Organic synthesis plays an essential role in the pharmaceutical industry. The drug synthesis route design is a critical decision step to convert raw materials to drug products. Traditionally, knowledge-based methods are commonly used for the design of the synthesis route. However, this type of method is expensive and time-consuming, which hinders the high-throughput design of the synthesis route. In this article, a retrosynthetic analysis framework is established based on hybird reaction templates and Group Contribution (GC)-based thermodynamic models. First, a hybrid database consisting of partial atom-mapping and full atom-mapping reaction templates is constructed utilizing well-studied organic reactions from literature. Second, numerous virtual reactions are generated from reaction templates with respect to the target molecule, and reaction thermodynamic models based on the GC method are developed to validate the effectiveness of those virtual reactions in a timely fashion. Finally, Breadth-First Search (BFS) algorithm is employed to search candidate retrosynthesis pathways which are thermodynamically feasible. In this procedure, five evaluation criteria are used to identify the top-ranked retrosynthesis pathways through evaluating and optimizing the candidate retrosynthesis pathways, including Fathead Minnow 96-hr LC₅₀ (LC₅₀FM), flash point (Fp), Natural Product-likeness Score (NPScore), Synthesis Accessibility Score (SAScore), and Synthesis Complexity Score (SCScore). A retrosynthetic analysis tool called “RetroSynX” is developed using the proposed framework. With the help of the developed framework and tool, synthesis routes considering thermodynamic feasibility can be obtained. Three case studies involving Aspirin, Ibuprofen and ZatoSetron are presented to highlight the feasibility and reliability of the proposed framework.
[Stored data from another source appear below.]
-- ==== Sys2Proof/Decode.lean ====
section
/-! DEFINITION. Decoding an instruction word (R61, R80 to R85) and encoding one. -/

namespace Sys2Proof

/-- MAJ 0x28 (R80, R82, R83). -/
def parseUnary (w : Word) : Except DecodeErr Instr :=
  match (w.extractLsb' 0 9).toNat with
  | 0x0 => .ok (.mov ⟨w.extractLsb' 18 7, w.extractLsb' 16 2, w.extractLsb' 9 7⟩)
  | 0x1 => .ok (.not ⟨w.extractLsb' 18 7, w.extractLsb' 16 2, w.extractLsb' 9 7⟩)
  | 0x2 => .ok (.ineg ⟨w.extractLsb' 18 7, w.extractLsb' 16 2, w.extractLsb' 9 7⟩)
  | 0x3 => .ok (.iabs ⟨w.extractLsb' 18 7, w.extractLsb' 16 2, w.extractLsb' 9 7⟩)
  | 0x4 => .ok (.clz ⟨w.extractLsb' 18 7, w.extractLsb' 16 2, w.extractLsb' 9 7⟩)
  | 0x5 => .ok (.popc ⟨w.extractLsb' 18 7, w.extractLsb' 16 2, w.extractLsb' 9 7⟩)
  | 0x6 => .ok (.brev ⟨w.extractLsb' 18 7, w.extractLsb' 16 2, w.extractLsb' 9 7⟩)
  | 0x7 => .ok (.mov64 ⟨w.extractLsb' 18 7, w.extractLsb' 16 2, w.extractLsb' 9 7⟩)
  | 0x8 => .ok (.frcp ⟨w.extractLsb' 18 7, w.extractLsb' 16 2, w.extractLsb' 9 7⟩)
  | 0x9 => .ok (.frsq ⟨w.extractLsb' 18 7, w.extractLsb' 16 2, w.extractLsb' 9 7⟩)
  | 0xa => .ok (.fsqrt ⟨w.extractLsb' 18 7, w.extractLsb' 16 2, w.extractLsb' 9 7⟩)
  | 0xb => .ok (.fexp2 ⟨w.extractLsb' 18 7, w.extractLsb' 16 2, w.extractLsb' 9 7⟩)
  | 0xc => .ok (.flog2 ⟨w.extractLsb' 18 7, w.extractLsb' 16 2, w.extractLsb' 9 7⟩)
  | 0xd => .ok (.fsint ⟨w.extractLsb' 18 7, w.extractLsb' 16 2, w.extractLsb' 9 7⟩)
  | 0xe => .ok (.fcost ⟨w.extractLsb' 18 7, w.extractLsb' 16 2, w.extractLsb' 9 7⟩)
  | 0xf => .ok (.ftanh ⟨w.extractLsb' 18 7, w.extractLsb' 16 2, w.extractLsb' 9 7⟩)
  | 0x10 => .ok (.frnd ⟨w.extractLsb' 18 7, w.extractLsb' 16 2, w.extractLsb' 9 7⟩)
  | 0x11 => .ok (.ffract ⟨w.extractLsb' 18 7, w.extractLsb' 16 2, w.extractLsb' 9 7⟩)
  | 0x12 => .ok (.fclass ⟨w.extractLsb' 18 7, w.extractLsb' 16 2, w.extractLsb' 9 7⟩)
  | n => if 0x180 ≤ n then .ok (.cvt ⟨w.extractLsb' 18 7, w.extractLsb' 16 2, w.extractLsb' 9 7, w.extractLsb' 4 3, w.extractLsb' 1 3, w.extractLsb' 0 1⟩) else .error .reservedMinor

/-- MAJ 0x2a (R80, R82, R83). -/
def parseSalu (w : Word) : Except DecodeErr Instr :=
  match (w.extractLsb' 14 5).toNat with
  | 0x0 => .ok (.sadd ⟨w.extractLsb' 19 6, w.extractLsb' 8 6, w.extractLsb' 6 2, w.extractLsb' 0 6⟩)
  | 0x1 => .ok (.ssub ⟨w.extractLsb' 19 6, w.extractLsb' 8 6, w.extractLsb' 6 2, w.extractLsb' 0 6⟩)
  | 0x2 => .ok (.smul ⟨w.extractLsb' 19 6, w.extractLsb' 8 6, w.extractLsb' 6 2, w.extractLsb' 0 6⟩)
  | 0x3 => .ok (.sand ⟨w.extractLsb' 19 6, w.extractLsb' 8 6, w.extractLsb' 6 2, w.extractLsb' 0 6⟩)
  | 0x4 => .ok (.sor ⟨w.extractLsb' 19 6, w.extractLsb' 8 6, w.extractLsb' 6 2, w.extractLsb' 0 6⟩)
  | 0x5 => .ok (.sxor ⟨w.extractLsb' 19 6, w.extractLsb' 8 6, w.extractLsb' 6 2, w.extractLsb' 0 6⟩)
  | 0x6 => .ok (.sshl ⟨w.extractLsb' 19 6, w.extractLsb' 8 6, w.extractLsb' 6 2, w.extractLsb' 0 6⟩)
  | 0x7 => .ok (.sshrn ⟨w.extractLsb' 19 6, w.extractLsb' 8 6, w.extractLsb' 6 2, w.extractLsb' 0 6⟩)
  | 0x8 => .ok (.sshrs ⟨w.extractLsb' 19 6, w.extractLsb' 8 6, w.extractLsb' 6 2, w.extractLsb' 0 6⟩)
  | 0x9 => .ok (.smins ⟨w.extractLsb' 19 6, w.extractLsb' 8 6, w.extractLsb' 6 2, w.extractLsb' 0 6⟩)
  | 0xa => .ok (.smaxs ⟨w.extractLsb' 19 6, w.extractLsb' 8 6, w.extractLsb' 6 2, w.extractLsb' 0 6⟩)
  | 0xb => .ok (.sminn ⟨w.extractLsb' 19 6, w.extractLsb' 8 6, w.extractLsb' 6 2, w.extractLsb' 0 6⟩)
  | 0xc => .ok (.smaxn ⟨w.extractLsb' 19 6, w.extractLsb' 8 6, w.extractLsb' 6 2, w.extractLsb' 0 6⟩)
  | 0xd => .ok (.sadd64 ⟨w.extractLsb' 19 6, w.extractLsb' 8 6, w.extractLsb' 6 2, w.extractLsb' 0 6⟩)
  | 0xe => if w.extractLsb' 8 6 == 0x0 then .ok (.smov ⟨w.extractLsb' 19 6, w.extractLsb' 6 2, w.extractLsb' 0 6⟩) else .error .reservedField
  | 0xf => if w.extractLsb' 8 6 == 0x0 then .ok (.smov64 ⟨w.extractLsb' 19 6, w.extractLsb' 6 2, w.extractLsb' 0 6⟩) else .error .reservedField
  | _ => if w.extractLsb' 22 3 == 0 then .ok (.scmp ⟨w.extractLsb' 19 3, w.extractLsb' 14 4, w.extractLsb' 8 6, w.extractLsb' 6 2, w.extractLsb' 0 6⟩) else .error .reservedField

/-- MAJ 0x2b (R80, R82, R83). -/
def parseCtrl (w : Word) : Except DecodeErr Instr :=
  match (w.extractLsb' 20 5).toNat with
  | 0x0 => .ok (.bra ⟨w.extractLsb' 19 1, w.extractLsb' 16 3, w.extractLsb' 0 16⟩)
  | 0x1 => if w.extractLsb' 9 7 == 0x0 then .ok (.brx ⟨w.extractLsb' 19 1, w.extractLsb' 16 3, w.extractLsb' 7 2, w.extractLsb' 0 7⟩) else .error .reservedField
  | 0x2 => .ok (.call ⟨w.extractLsb' 19 1, w.extractLsb' 16 3, w.extractLsb' 0 16⟩)
  | 0x3 => if w.extractLsb' 9 7 == 0x0 then .ok (.calli ⟨w.extractLsb' 19 1, w.extractLsb' 16 3, w.extractLsb' 7 2, w.extractLsb' 0 7⟩) else .error .reservedField
  | 0x4 => if w.extractLsb' 0 16 == 0x0 then .ok (.ret ⟨w.extractLsb' 19 1, w.extractLsb' 16 3⟩) else .error .reservedField
  | 0x5 => if w.extractLsb' 9 7 == 0x0 then .ok (.jmpi ⟨w.extractLsb' 19 1, w.extractLsb' 16 3, w.extractLsb' 7 2, w.extractLsb' 0 7⟩) else .error .reservedField
  | 0x6 => .ok (.meet ⟨w.extractLsb' 19 1, w.extractLsb' 16 3, w.extractLsb' 0 16⟩)
  | 0x7 => if w.extractLsb' 10 6 == 0x0 then .ok (.meetx ⟨w.extractLsb' 19 1, w.extractLsb' 16 3, w.extractLsb' 9 1, w.extractLsb' 7 2, w.extractLsb' 0 7⟩) else .error .reservedField
  | 0x8 => if w.extractLsb' 0 16 == 0x0 then .ok (.exit ⟨w.extractLsb' 19 1, w.extractLsb' 16 3⟩) else .error .reservedField
  | 0x9 => .ok (.bar ⟨w.extractLsb' 19 1, w.extractLsb' 16 3, w.extractLsb' 4 12, w.extractLsb' 0 4⟩)
  | 0xa => .ok (.bara ⟨w.extractLsb' 19 1, w.extractLsb' 16 3, w.extractLsb' 4 12, w.extractLsb' 0 4⟩)
  | 0xb => if w.extractLsb' 0 20 == 0x70000 then .ok (.yield) else .error .reservedField
  | 0xc => if w.extractLsb' 0 20 == 0x70000 then .ok (.priopass) else .error .reservedField
  | 0xd => if w.extractLsb' 8 8 == 0x0 then .ok (.trap ⟨w.extractLsb' 19 1, w.extractLsb' 16 3, w.extractLsb' 0 8⟩) else .error .reservedField
  | 0xe => if w.extractLsb' 0 16 == 0x0 then .ok (.brkpt ⟨w.extractLsb' 19 1, w.extractLsb' 16 3⟩) else .error .reservedField
  | 0xf => if w.extractLsb' 0 16 == 0x0 && w.extractLsb' 16 3 == 0x7 && w.extractLsb' 19 1 == 0x0 then .ok (.nop) else .error .reservedField
  | 0x10 => if w.extractLsb' 0 16 == 0x0 then .ok (.idemb ⟨w.extractLsb' 19 1, w.extractLsb' 16 3⟩) else .error .reservedField
  | 0x11 => if w.extractLsb' 0 16 == 0x0 then .ok (.ideme ⟨w.extractLsb' 19 1, w.extractLsb' 16 3⟩) else .error .reservedField
  | 0x12 => if w.extractLsb' 0 20 == 0x70000 then .ok (.trapret) else .error .reservedField
  | 0x13 => if w.extractLsb' 0 16 == 0x0 then .ok (.trig ⟨w.extractLsb' 19 1, w.extractLsb' 16 3⟩) else .error .reservedField
  | _ => .error .reservedMinor
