-- ==== Sys2Proof/Machine/State.lean ====
section
/-! DEFINITION. The state of the machine as plain data, its faults and refusals, and the state after reset. Tables are
lists of (key, value) pairs; what an absent key stands for is said at each field. -/

namespace Sys2Proof.Machine

/-! ### Stops -/

/-- Why a step can stop the machine. No meaning of this model ends in one: traps, context stops and stalls are next
states. The constructor keeps the interface's type inhabited. -/
inductive Fault where
  /-- Raised by nothing; safe. -/
  | none
  deriving DecidableEq, Repr

/-- Why a step can be refused. -/
inductive Refusal where
  /-- An instruction with no meaning yet, rejected by its name in the dispatcher; safe. -/
  | notModelled (mnemonic : String)
  deriving DecidableEq, Repr

/-! ### Locations and writes (R203, R204) -/

/-- The memory types of a tier-0 page (R153). -/
inductive MemType where
  | normal
  | sw
  | kvp
  | uc
  deriving DecidableEq, Repr

/-- Where an access is performed once its address is steered and translated (R151, R153). -/
inductive Loc where
  /-- Core scratchpad byte `off` of core `core`. -/
  | spad (core off : Nat)
  /-- Byte `off` of a core's window in the on-chip map (R222). -/
  | onchip (core off : Nat)
  /-- Tier-0 physical address. -/
  | mem (t : MemType) (pa : Nat)
  /-- An address a context presents on the host links (R409). -/
  | host (ctx ha : Nat)
  /-- A physical address of another device (R410). -/
  | peer (dev pa : Nat)
  deriving DecidableEq, Repr

/-- A write waiting in a thread buffer (R203), oldest first in `State.tbuf`. -/
structure Wr where
  id : Nat
  warp : Nat
  helper : Option Nat
  lane : Nat
  core : Nat
  /-- The store operation it belongs to, or the HCOMMIT that a helper's write left its chunk buffer by; 0 for none. -/
  op : Nat
  /-- The global address it is made through, for records. -/
  va : Nat
  loc : Loc
  data : List Byte
  deriving DecidableEq, Repr

/-- A write at a home point that has not settled (R203), oldest first in `State.unsettled`. -/
structure HWr where
  stamp : Nat
  bytes : List (Nat × Byte)
  deriving DecidableEq, Repr

/-- A clean copy of a byte at a core point: its value, the place of its write in the location's coherence order, and that
of the write that has come after it at the home point, if any. -/
structure Clean where
  byte : Byte
  stamp : Nat
  gone : Option Nat
  deriving DecidableEq, Repr

/-! ### Threads (R8 to R11, R16, R32) -/

/-- What a BLOCKED thread waits for (R16). -/
inductive Block where
  /-- A barrier phase; `again` holds the arrival it makes in the next phase (R143): COUNT, whether by BAR, and the byte
  offset of its group. -/
  | bar (b : Nat) (again : Option (BitVec 12 × Bool × Nat))
  /-- A resource request (R200). -/
  | res (req : Nat)
  /-- HJOIN, with its destination when W = 1 (R303) and the byte offset of its group. -/
  | join (d : Option Nat) (gpc : Nat)
  /-- TRAPRET, for the other handler threads (R168). -/
  | trapret
  deriving DecidableEq, Repr

/-- The thread states of R16. -/
inductive TState where
  | runnable
  | parked
  | blocked (b : Block)
  | exited
  | killed
  deriving DecidableEq, Repr

structure Thread where
  st : TState
  /-- Byte offset in the code segment of the next word to issue. -/
  pc : Nat
  /-- The bundle it stands in, named by the bundle's lowest thread (R15). -/
  bundle : Nat
  /-- Pass-over count (R17). -/
  passover : Nat
  depth : Nat
  meet : Word
  meetout : Word
  /-- p0 to p6. -/
  preds : BitVec 7
  /-- sr.drawcount. -/
  draws : Word
  /-- The restart record (R32). -/
  inside : Bool
  rpc : Nat
  rdepth : Nat
  rdraws : Word
  /-- Instructions retired (R164), and what that count is right after its latest IDEMB (R367). -/
  retired : Nat
  idemAt : Nat
  /-- SETA and SETB of the clause it runs (R71). -/
  seta : BitVec 4
  setb : BitVec 4
  /-- SETA and SETB of the clause a trap interrupted (R71). -/
  ssa : BitVec 4
  ssb : BitVec 4
  /-- WAIT of the header it has accepted, until the first word after it issues (R69). -/
  wait : BitVec 12
  /-- The parking test of its PC is still to be made (R21). -/
  due : Bool
  /-- Parked in a set that has become releasable and waits for a lent lane of it (R25). -/
  freed : Bool
  /-- Marked in sr.trapmask. -/
  marked : Bool
  /-- Runs the trap handler (R167). -/
  handling : Bool
  /-- Has triggered (R148). -/
  triggered : Bool
  /-- The scope of the thread's release fences, whose condition every later write and atomic awaits (R212), and the loads and
  atomics that those await as well (R159). -/
  relHold : Option Nat
  relOps : List Nat
  /-- Operations that later accesses await (R158, R373), and whether each is an acquire at scope 5 or wider (R210). -/
  acqOps : List (Nat × Bool)
  deriving DecidableEq, Repr

/-! ### Recruitments (R289 to R309) -/

inductive ChunkSt where
  | unclaimed
  | claimed (helper : Nat)
  | held
  | done
  deriving DecidableEq, Repr

/-- One chunk of a recruited loop and its four reduction slots (R298, R301). -/
structure Chunk where
  st : ChunkSt
  slots : List Word
  deriving DecidableEq, Repr

/-- The lent lane states of R309. -/
inductive HState where
  | free
  | chunk (c : Nat)
  | wait
  | reclaim
  deriving DecidableEq, Repr

/-- Where a lent lane came from (R289). -/
inductive Origin where
  | empty
  | exited (warp lane : Nat)
  | parked (warp lane : Nat)
  deriving DecidableEq, Repr

/-- One entry of a chunk buffer: an aligned 8-byte block and its written bytes (R299). -/
structure BufEnt where
  loc : Loc
  /-- The block's global address, for records. -/
  va : Nat
  bytes : List (Option Byte)
  /-- A b128 store to SW memory has written it and the other half of its 16 bytes, which leave as one entry (R204). -/
  pair : Bool
  deriving DecidableEq, Repr

/-- A helper: its lent lane, its private registers and its chunk buffer (R290, R294). -/
structure Helper where
  idx : Nat
  /-- Thread slot of the lane on the recruiter's scheduler. -/
  slot : Nat
  origin : Origin
  st : HState
  pc : Nat
  bundle : Nat
  passover : Nat
  preds : BitVec 7
  /-- v64 to v79 written so far; an absent one is undefined (R294). -/
  vregs : Tab Word
  epoch : Nat
  flags : List Nat
  seta : BitVec 4
  setb : BitVec 4
  /-- WAIT of the header it has accepted, until the first word after it issues (R69). -/
  wait : BitVec 12
  buf : List BufEnt
  deriving DecidableEq, Repr

/-- What a helper trap reports at HJOIN (R306). -/
structure HelperTrap where
  cause : Nat
  info : Nat
  addr : Nat
  idx : Nat
  chunk : Word
  pc : Nat
  lane : Nat
  deriving DecidableEq, Repr

structure Recruit where
  lane : Nat
  body : Nat
  n : Nat
  c : Nat
  /-- Slot types: bit k set for s32 (R293). -/
  types : BitVec 4
  chunks : List Chunk
  helpers : List Helper
  nextIdx : Nat
  /-- Chunks held for a batch: chunk, helper, base of the page (R305). -/
  heldFor : List (Nat × Nat × Nat)
  /-- A helper trap aborted the recruitment; HJOIN delivers it (R306). -/
  trap : Option HelperTrap
  deriving DecidableEq, Repr
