/-- READ of one naturally aligned part of at most 8 bytes (R204, R208); none for a byte that an answer from a bank queue
or a peer brings later. -/
def State.readPart (s : State) (ag : Agent) (loc : Loc) (n : Nat) (pick : Option Bool) :
    List (Option Byte) × Bool × State :=
  let own (k : Nat) : Option Byte := s.ownByte ag (loc.add k)
  let plain (f : Nat → Byte) : List (Option Byte) := (List.range n).map fun k => some ((own k).getD (f k))
  match loc with
  | .spad c o => (plain fun k => s.spadByte c (o + k), false, s)
  | .onchip c o => (plain fun k => s.onchipByte c (o + k), false, s)
  | .mem .normal pa => let (b, u, s) := s.readNormal ag loc pa n pick; (b.map some, u, s)
  | .mem .kvp pa => let (b, u, s) := s.readNormal ag loc pa n pick; (b.map some, u, s)
  | .mem .uc pa => (plain fun k => s.homeByte (pa + k), s.ueAt pa n, s)
  | .host c ha => (plain fun k => mget s.m.host (hkey c (ha + k)), false, s)
  | .mem .sw _ => ((List.range n).map own, false, s)
  | .peer d pa => let (b, s) := s.readPeer ag loc d pa n pick; (b, false, s)

/-- One choice for lanes of a load that read the same part: the clean copies, if each of them may take those, or the home
point, so that all see the same write (R154). -/
def State.sharePick (s : State) (i : Issue) (core : Nat) (ls : List Nat) (loc : Loc) (n : Nat) : Option Bool × State :=
  match ls, loc.cleanKey with
  | _ :: _ :: _, some pa =>
    let need := ((List.range n).map fun k => pa + k).filter fun a => (tget s.m.cDirty (ckey core a)).isNone
    if ls.all fun l => s.cleanOk (i.agent core l) need then
      let (c, s) := s.choose 2
      (some (c == 0), s)
    else (some false, s)
  | _, _ => (none, s)

/-- The parts of an access: one, or two halves for b128 (R204); an access of SW memory is one entry. -/
def Loc.halves (l : Loc) (n : Nat) : List (Loc × Nat) :=
  match l with
  | .mem .sw _ => [(l, n)]
  | _ => if n = 16 then [(l, 8), (l.add 8, 8)] else [(l, n)]

/-- READ of a location by the lanes `ls` of a load: what each lane has now. -/
def State.readShared (s : State) (i : Issue) (core : Nat) (ls : List Nat) (loc : Loc) (n : Nat) :
    List (Nat × List (Option Byte) × Bool) × State :=
  (loc.halves n).foldl (fun (p : List (Nat × List (Option Byte) × Bool) × State) h =>
    let (pick, s) := p.2.sharePick i core ls h.1 h.2
    p.1.foldl (fun (q : List (Nat × List (Option Byte) × Bool) × State) e =>
      let (bs, u, s) := q.2.readPart (i.agent core e.1) h.1 h.2 pick
      (q.1 ++ [(e.1, e.2.1 ++ bs, e.2.2 || u)], s)) ([], s)) (ls.map fun l => (l, [], false), s)

/-- The locations of a load, without repeats. -/
def distinctAccs : List LaneAcc → List LaneAcc
  | [] => []
  | x :: t => x :: (distinctAccs t).filter fun y => y.loc != x.loc

/-- The device's own bytes of a return-record area, which read as zero (R227). -/
def reservedByte (addr k : Nat) : Bool :=
  match steer addr with
  | .stack off => 2040 ≤ off + k && off + k < 2048
  | _ => false

/-- The bytes of an access as it reads them: the device's own read as zero. -/
def readBack (addr : Nat) (bs : List (Option Byte)) : List (Option Byte) :=
  bs.mapIdx fun k b => if reservedByte addr k then some 0 else b

/-- Start the reads of a load's lanes (R207, ISSUE): each lane's part, and for SW and PEER memory one entry or request for
each location. Threads' buffered writes are posted before what reads them at a further point, for itself or for other lanes
that must see the same write (R154). -/
def State.readLanes (s : State) (i : Issue) (w : Warp) (d : Nat) (size : BitVec 3) (op ctx : Nat)
    (accs : List LaneAcc) : List LanePart × State :=
  let n := sizeBytes size
  let one (p : List LanePart × State) (x : LaneAcc) : List LanePart × State :=
    let mine := accs.filter fun y => y.loc == x.loc
    let ls := mine.map (·.lane)
    let later := match x.loc with
      | .mem .sw _ => true
      | .peer _ _ => true
      | _ => false
    let own (l : Nat) : Bool := (List.range n).all fun k => (p.2.ownByte (i.agent w.core l) (x.loc.add k)).isSome
    let s := if i.kind = .thread ∧ (1 < ls.length ∨ (later && !ls.all own)) then
        p.2.postWhere fun b => b.warp == i.warp && b.helper.isNone && ls.contains b.lane && b.loc.meets b.data.length x.loc n
      else p.2
    let (got, s) := s.readShared i w.core ls x.loc n
    let s := if !(got.any fun e => e.2.1.any (·.isNone)) then s else match x.loc with
      | .mem .sw pa => s.enqueue pa n ctx x.va (.read op x.lane)
      | .peer dv pa =>
        ls.foldl (fun s l => s.peerFloor (i.agent w.core l) dv pa n)
          (s.skSend { blankMsg with paddr := pa, dst := dv, size := n, op := 0 } ctx x.va (.part op x.lane 0)).1
      | _ => s
    let parts := mine.map fun y =>
      let e := (got.find? fun e => e.1 == y.lane).getD (y.lane, [], false)
      { lane := y.lane, d := d, size := size.toNat, addr := y.addr, loc := x.loc, bytes := readBack y.addr e.2.1, bad := e.2.2 }
    (p.1 ++ parts, s)
  let (ps, s) := (distinctAccs accs).foldl one ([], s)
  (accs.filterMap fun y => ps.find? fun p => p.lane == y.lane, s)

/-- Later accesses of a thread wait for its acquires (R158, R373), and after an acquire fence for its earlier accesses, a store
until it is performed (R212). -/
def State.acqWait (s : State) (i : Issue) (ls : List Nat) : Bool :=
  i.kind == .thread && ls.any fun l => match s.thread i.warp l with
    | some t => t.acqOps.any fun o => i.before o.1 && match s.op o.1 with
      | some x => !x.performed || x.kind == .store
      | none => false
    | none => false

/-- Is a load or atomic that a thread's release fences cover still to be performed (R159)? -/
def State.relWait (s : State) (t : Thread) : Bool :=
  t.relHold.isSome && t.relOps.any fun o => ((s.op o).map fun x => !x.performed).getD false

/-- The conditions of the release fences of the threads `ls` of a warp are brought about: each write after such a fence is a
releasing write (R212); false when one must wait. -/
def State.fencesOf (s : State) (wk core : Nat) (ls : List Nat) : State × Bool :=
  ls.foldl (fun p l => match p.1.thread wk l with
    | none => p
    | some t => match t.relHold with
      | none => p
      | some sc =>
        if p.1.relWait t then (p.1, false)
        else
          let (s, ok) := p.1.release wk l core sc
          (s, p.2 && ok)) (s, true)

/-- A location written by a release at scope 1 to 4 joins the unpromoted releases of its core (R206). -/
def State.noteRelease (s : State) (core sc : Nat) (loc : Loc) (n : Nat) : State :=
  if 1 ≤ sc ∧ sc ≤ 4 then
    s.modCore core fun c => { c with unpromoted := if c.unpromoted.contains (loc, n) then c.unpromoted else
      c.unpromoted ++ [(loc, n)] }
  else s

/-- A release fence's condition is met before the thread's later writes (R212); false when one must wait. -/
def State.relFences (s : State) (i : Issue) (core : Nat) (ls : List Nat) : State × Bool :=
  if i.kind = .helper then (s, true) else s.fencesOf i.warp core ls

/-- A SWEEP or NMEM word goes on, with `k`, once the release fences of the threads `ls` are met (R215, R328). -/
def State.fenced (s : State) (i : Issue) (ls : List Nat) (k : State → State) : State :=
  match s.warp i.warp with
  | none => s
  | some w => match s.relFences i w.core ls with
    | (s, true) => k s
    | (s, false) => s.stall

/-- The threads of the issuing warp, whose fences a word that acts once waits for (DEDUCED 68). -/
def State.warpLanes (s : State) (i : Issue) : List Nat := ((s.warp i.warp).map Warp.lanes).getD []

/-- A helper names neither the stack aperture nor the on-chip map (R297). -/
def helperPlace (a : Nat) : Bool :=
  match steer a with
  | .stack _ => false
  | .onchip _ _ => false
  | _ => true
有机合成在制药工业中起着至关重要的作用。药物合成路线设计是将原材料转化为药品的关键决策步骤。传统上，基于知识的方法通常用于设计合成路线。但这类方法成本高、耗时长，阻碍了合成路线的高通量设计。在本文中，基于杂化反应模板和基于组贡献（GC）的热力学模型建立了逆合成分析框架。首先，利用文献中充分研究的有机反应构建了一个由部分原子映射和完整原子映射反应模板组成的混合数据库。其次，从与目标分子相关的反应模板中产生了许多虚拟反应，开发了基于 GC 方法的反应热力学模型，以及时验证这些虚拟反应的有效性。最后，采用广度优先搜索（BFS）算法搜索热力学上可行的候选逆合成途径。在此过程中，通过评估和优化候选逆合成途径，包括 Fathead Minnow 96-hr LC，使用五个评估标准来确定排名靠前的逆合成途径₅₀ ( LC ₅₀ FM )、闪点 ( Fp )、天然产物相似性得分 (NPScore)、合成可访问性得分 (SAScore) 和合成复杂性得分 (SCScore)。使用提议的框架开发了一种名为“RetroSynX”的逆合成分析工具。借助开发的框架和工具，可以获得考虑热力学可行性的合成路线。介绍了涉及阿司匹林、布洛芬和 ZatoSetron 的三个案例研究，以强调所提议框架的可行性和可靠性。